5 What will you do on the day of your appointed festivals,

    on the feast days of the Lord? (Read the rest of the chapter here!)

Kind of a rough start to a blog entry the week before Christmas, right?  But this chapter does ask us an important question: what will we do on the day of our appointed festivals? On the feast days of our Lord?  Will we participate in hollow ritual, whether that be religious or secular in nature, or will we remember our true callings?  Throughout these recent chapters – indeed, a major message that comes from numerous prophets – is that God does not want lip service, God wants our hearts and minds, our true dedication.

But what does that mean, exactly?  For me, it means stewardship.  I believe the best way to show our love of God is to care for what God cares for: Xyr creations.  The Earth and all its inhabitants.  So stewardship can take many forms, as you might imagine.  That’s one of the beautiful things about it: you can find what makes you passionate and follow that path.  And no one path is “better” or “right.”  There are many, many problems that need to be addressed in this world.

For example, my two major motivators are environmental stewardship and combating racism/xenophobia.  Those are broad topics, and I’ve explored them further I’ve zero-ed in on what really, really interests me.  First, within environmental stewardship is the issue of food waste.  Did you know that somewhere between 162-218 BILLION DOLLARS of food waste is generated in America each year?  That’s food that is thrown out at grocery stores and restaurants, by individual consumers, and the stuff that is left to rot in the field because it doesn’t meet harvesting standards (but is perfectly edible).  Just one third of that wasted food would be enough to feed the 50 million food-insecure individuals in this country.  Instead, it is in landfills producing methane, a greenhouse gas contributing to global warming. It is a sin of excess compounded by a sin of carelessness.  Did you also know that there are two bills that have been introduced to Congress that would go a long way towards combating this waste….but they have languished since being introduced.  (It’s the Food Recovery Act and the Food Date Labeling Act, both introduced by Congresswoman Chellie Pingree of Maine, you can read more about them here.)  You can bet I call my reps about those bills, and spend a lot of time sharing facts like the ones above to spread the word.  And while I’m far from perfect, I try to combat food waste at home, as well: buying only what we need, using leftovers in the next meal’s cooking, and composting as a last resort.

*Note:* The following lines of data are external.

/-- Frames of the memory, buffer and tile instructions, on lines that serve the warp at once; s1 is the state that the translations
leave. A vector load changes no byte of memory and only the lanes of EM of its run. A vector store and a `tst` or `tsave` change only
the bytes at the addresses that they compute, and no register. An atomic changes only the bytes at its lanes' addresses and the lanes
of its run, and at the RESUME doubleword of a ring, where an 8-byte one of device scope or wider is a command (R357), the DROPS behind
it. A buffer load, store or atomic changes no memory, and of the buffers only the bytes at its lanes' offsets. `tld`, `tload`,
`tsetr`, `tsetc`, `tzero`, `tcfg` and `tdrop` change no memory, no register and no tile but their own. None changes a status, trap,
stack, item or counter register. -/
def Obligations.MemoryFrames : Prop :=
  (∀ (s s1 : State) (fs : List (Nat × DWord × Found1)) (w z : BitVec 3) (l : BitVec 4) (d a : BitVec 7) (b : BitVec 5) (ins : Instr)
    (code : Nat) (scope : Option (BitVec 3)),
    (ins = .ld w l d a b ∧ code = w.toNat ∧ code < 7 ∧ scope = none) ∨ (ins = .ldB32St z l d a b ∧ code = 4 ∧ scope = some z)
      ∨ (ins = .ldB64St z l d a b ∧ code = 5 ∧ scope = some z) →
    let as := s.laneAddrs b a (s.actingLanes s.w.em)
    s.UnitReady [5] (a.toNat :: (List.range (codeRegs code)).map (d.toNat + ·)) [a.toNat] →
    s.destOk d.toNat (codeRegs code) = true → s.srcOk a.toNat = true → s.mayIssue (linesOf as) →
    s.memCheck as (codeBytes code) .read (decide (scope = some 6)) = .ok (s1, fs) → pagedOut fs = [] →
    s1.allPlain (s1.me scope) (located fs) →
    ∃ t, exec ins s = .next t ∧ s1.keepsMem t 0 [] ∧ s.w.Keeps t.w ∧ s.w.KeepsRegs t.w d.toNat (codeRegs code) s.w.em
      ∧ t.w.tiles = s.w.tiles ∧ t.w.dirty = s.w.dirty ∧ t.wg = s.wg ∧ t.lc = s.lc ∧ t.warps = s.warps)
  ∧ (∀ (s s1 : State) (fs : List (Nat × DWord × Found1)) (w z : BitVec 3) (g : BitVec 4) (v a : BitVec 7) (b : BitVec 5) (ins : Instr)
    (code : Nat) (scope : Option (BitVec 3)),
    (ins = .st w g v a b ∧ code = w.toNat ∧ code < 7 ∧ scope = none) ∨ (ins = .stB32St z g v a b ∧ code = 4 ∧ scope = some z) →
    let as := s.laneAddrs b a (s.actingLanes (s.w.em &&& s.w.guard g))
    s.UnitReady [5] (a.toNat :: (List.range (codeRegs code)).map (v.toNat + ·)) [a.toNat, v.toNat] →
    s.srcOk a.toNat = true → (if codeRegs code = 1 then s.srcOk v.toNat else s.destOk v.toNat (codeRegs code)) = true →
    s.mayIssue (linesOf as) → s.memCheck as (codeBytes code) .write false = .ok (s1, fs) → pagedOut fs = [] →
    s1.allPlain (s1.me scope) (located fs) → (∀ c, scope = some c → s1.NoneAhead c) →
    ∃ t, exec ins s = .next t ∧ s1.keepsMem t (codeBytes code) (located fs) ∧ s.w.Keeps t.w ∧ s.w.KeepsRegs t.w 0 0 0
      ∧ t.w.tiles = s.w.tiles ∧ t.w.dirty = s.w.dirty ∧ t.wg = s.wg)
  ∧ (∀ (s s1 : State) (fs : List (Nat × DWord × Found1)) (g l f : BitVec 4) (d a : BitVec 7) (op : Nat) (ins : Instr), f.toNat < 15 →
    (ins = .atomCo g l f d a ∧ op = 0x1A) ∨ (ins = .atomCl g l f d a ∧ op = 0x1B) ∨ (ins = .atomCm g l f d a ∧ op = 0x1C)
      ∨ (ins = .atomLd g l f d a ∧ op = 0x1D) ∨ (ins = .atomPk g l f d a ∧ op = 0x1E) ∨ (ins = .atomSy g l f d a ∧ op = 0x1F) →
    let fn := f.toNat
    let n := if fn = 1 ∨ fn = 10 ∨ fn = 12 then 8 else 4
    let run := if fn = 12 then 4 else if fn = 1 ∨ fn = 10 ∨ fn = 11 then 2 else 1
    let m := s.w.em &&& s.w.guard g
    let as := (membersOf (s.actingLanes m)).map fun k =>
      (k, BitVec.ofNat 64 (((s.w.v a.toNat).at k).toNat + 2 ^ 32 * ((s.w.v (a.toNat + 1)).at k).toNat))
    s.UnitReady [5] ((List.range 2).map (a.toNat + ·) ++ (List.range run).map (d.toNat + ·)) [] →
    s.destOk a.toNat 2 = true → s.destOk d.toNat run = true → s.mayIssue (linesOf as) →
    s.memCheckBy (pcieBad s.vxpkg.toNat fn) as n .rw (decide (op = 0x1F)) = .ok (s1, fs) → pagedOut fs = [] →
    s1.allPlain (s1.me (some (BitVec.ofNat 3 (op - 0x19)))) (located fs) → (∀ x ∈ located fs, x.2.2.pa % n = 0) →
    let command := fun x : Nat × DWord × Loc => n = 8 ∧ 0x1D ≤ op ∧ x.2.2.pa % 4096 = 16
    ∃ t, exec ins s = .next t ∧ s.w.Keeps t.w ∧ s.w.KeepsRegs t.w d.toNat (n / 4) m
      ∧ (∀ x, (∀ y ∈ located fs, (x < y.2.2.pa ∨ y.2.2.pa + n ≤ x) ∧ (command y → x < y.2.2.pa + 8 ∨ y.2.2.pa + 16 ≤ x)) →
          t.byteAt x = s1.byteAt x)
      ∧ t.w.tiles = s.w.tiles ∧ t.w.dirty = s.w.dirty)
  ∧ (∀ (s : State) (l g : BitVec 4) (u : BitVec 1) (d a : BitVec 7) (w : BitVec 2) (x : BitVec 1) (n run out : Nat) (m : Mask)
    (srcs : List Nat) (ins : Instr),
    (ins = .bld l u d a w ∧ w.toNat < 3 ∧ n = 4 * 2 ^ w.toNat ∧ run = n / 4 ∧ out = n / 4 ∧ m = s.w.em ∧ srcs = [a.toNat])
      ∨ (ins = .bst g u d a w ∧ w.toNat < 3 ∧ n = 4 * 2 ^ w.toNat ∧ run = n / 4 ∧ out = 0 ∧ m = s.w.em &&& s.w.guard g
          ∧ srcs = [a.toNat, d.toNat])
      ∨ (ins ∈ [Instr.batomAdd l u d a x, .batomMin l u d a x, .batomMax l u d a x, .batomExch l u d a x] ∧ n = 4 * 2 ^ x.toNat
          ∧ run = n / 4 ∧ out = n / 4 ∧ m = s.w.em ∧ srcs = [a.toNat])
      ∨ (ins = .batomCas l u d a x ∧ n = 4 * 2 ^ x.toNat ∧ run = n / 2 ∧ out = n / 4 ∧ m = s.w.em ∧ srcs = [a.toNat]) →
    let os := (membersOf m).map fun k => ((s.w.src a.toNat 0).at k).toNat
    s.UnitReady [] (a.toNat :: (List.range run).map (d.toNat + ·)) srcs → s.srcOk a.toNat = true →
    (if run = 1 ∧ srcs.length = 2 then s.srcOk d.toNat else s.destOk d.toNat run) = true →
    (os.all fun o => o % n = 0 && decide (o + n ≤ s.wg.len u)) = true →
    ∃ t, exec ins s = .next t ∧ t.mem = s.mem ∧ s.w.Keeps t.w ∧ s.w.KeepsRegs t.w d.toNat out m
      ∧ t.w.tiles = s.w.tiles ∧ t.w.dirty = s.w.dirty ∧ t.lc = s.lc ∧ t.warps = s.warps
      ∧ (∀ k i, (∃ w, ins = .bld l u d a w) ∨ k ≠ u ∨ (∀ o ∈ os, i < o ∨ o + n ≤ i) → t.wg.buf k i = s.wg.buf k i))
  ∧ (∀ (s : State) (c : BitVec 4) (v : BitVec 7) (r : BitVec 6) (ins : Instr), s.passes (some c) = false →
    let t := s.w.tile c.toNat
    let x := (s.w.s r.toNat).toNat
    let b := x % 256
    let set := s.UnitReady [] [v.toNat] [v.toNat] ∧ s.srcOk v.toNat = true ∧ t.shape ≠ 0
    (ins = .tsetr c v r ∧ set ∧ x < t.rows) ∨ (ins = .tsetc c v r ∧ set ∧ x < t.cols)
      ∨ (s.accepts 22 [] false ∧ (ins = .tdrop c ∨ (ins = .tzero c ∧ t.shape ≠ 0)
          ∨ (ins = .tcfg c r ∧ c.toNat < s.kernel.tiles ∧ 1 ≤ b / 16 ∧ b / 16 ≤ 8
              ∧ 8 * (b / 16) * (8 * (b % 8 + 1)) * (if b / 8 % 2 = 1 then 16 else 32) / 8 ≤ 8192))) →
    ∃ u, exec ins s = .next u ∧ u.mem = s.mem ∧ s.w.Keeps u.w ∧ s.w.KeepsRegs u.w 0 0 0 ∧ u.wg = s.wg ∧ u.warps = s.warps
      ∧ ∀ k, k ≠ c.toNat → u.w.tile k = s.w.tile k ∧ u.w.dirty.getLsbD k = s.w.dirty.getLsbD k)
  ∧ (∀ (s s1 : State) (c : BitVec 4) (v : BitVec 7) (r : BitVec 6) (fs : List (Nat × DWord × Found1)) (ins : Instr) (n : Nat)
    (as : List (Nat × DWord)) (acc : Access),
    s.passes (some c) = false → (s.w.tile c.toNat).shape ≠ 0 → pagedOut fs = [] →
    let t := s.w.tile c.toNat
    let a := s.w.s r.toNat
    let rows := ((membersOf (s.actingLanes s.w.em)).filter (· < t.rows)).flatMap fun k =>
      (List.range (t.rowBytes / 16)).map fun i => (k, a + ((s.w.src v.toNat 0).at k).zeroExtend 64 + BitVec.ofNat 64 (16 * i))
    let lines := (List.range (t.rows * t.rowBytes / 64)).map fun i => (i, a + BitVec.ofNat 64 (64 * i))
    let byRows := s.UnitReady [] [v.toNat] [v.toNat] ∧ s.srcOk v.toNat = true ∧ s.w.em ≠ 0 ∧ n = 16 ∧ as = rows
    let whole := s.accepts 22 [] false ∧ a.toNat % 64 = 0 ∧ n = 64 ∧ as = lines
    (acc = .read ∧ ((ins = .tld c v r ∧ byRows) ∨ (ins = .tload c r ∧ whole)))
      ∨ (acc = .write ∧ ((ins = .tst c v r ∧ byRows) ∨ (ins = .tsave c r ∧ whole))) →
    s.mayIssue (linesOf as) → s.memCheck as n acc false = .ok (s1, fs) → s1.allPlain (s1.me none) (located fs) →
    ∃ u, exec ins s = .next u ∧ s.w.Keeps u.w ∧ s.w.KeepsRegs u.w 0 0 0 ∧ u.wg = s.wg
      ∧ s1.keepsMem u n (if acc = .read then [] else located fs)
      ∧ ∀ k, k ≠ c.toNat ∨ acc = .write → u.w.tile k = s.w.tile k)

Second, racism and xenophobia, which need to be attacked from so many levels.  The issue-within-the-issue, if you will, that really gets to me is governmental policies towards refugees.  We are a country of plenty – as illustrated above by the sheer waste we are able to generate – and there is no reason we can’t reallocate resources to help those in need, including incoming refugees.  I wrote more about why this issue is important to me last year, in this blog post.  Again, I call my representatives, speak up on this blog and other forums, and donate when I can to organizations like IRC and RAICES.

But that’s just what I’m passionate about.  And it’s OK if that’s not what you’re passionate about.  My plea today is to just find what makes you passionate.  Some other quick examples:  My priest in Charlottesville cares deeply about healthcare in rural communities, as well as the rights and well-being of those in institutionalized care (such as the elderly or mentally ill).  I have friends passionate about criminal justice reform.  Others are dedicated to plastic-free lifestyles and spreading the word on the benefits of that, both personal and environmental.  Many of my favorite accounts on Instagram are devoted to fighting fast fashion with it’s exploitative nature and environmental impacts.

Like I said, there’s a whole world of problems to be fixed.  And that can be scary, when you think about trying to fix all of them. But God does not ask that of you.  God simply wants you to be a part of the larger picture.  When we are selfish, greedy, careless, we turn from God, as the ill-fated people in this chapter.  But if we turn towards eachother, towards stewardship, we can avoid the horrors of this chapter, and that is something to rejoice.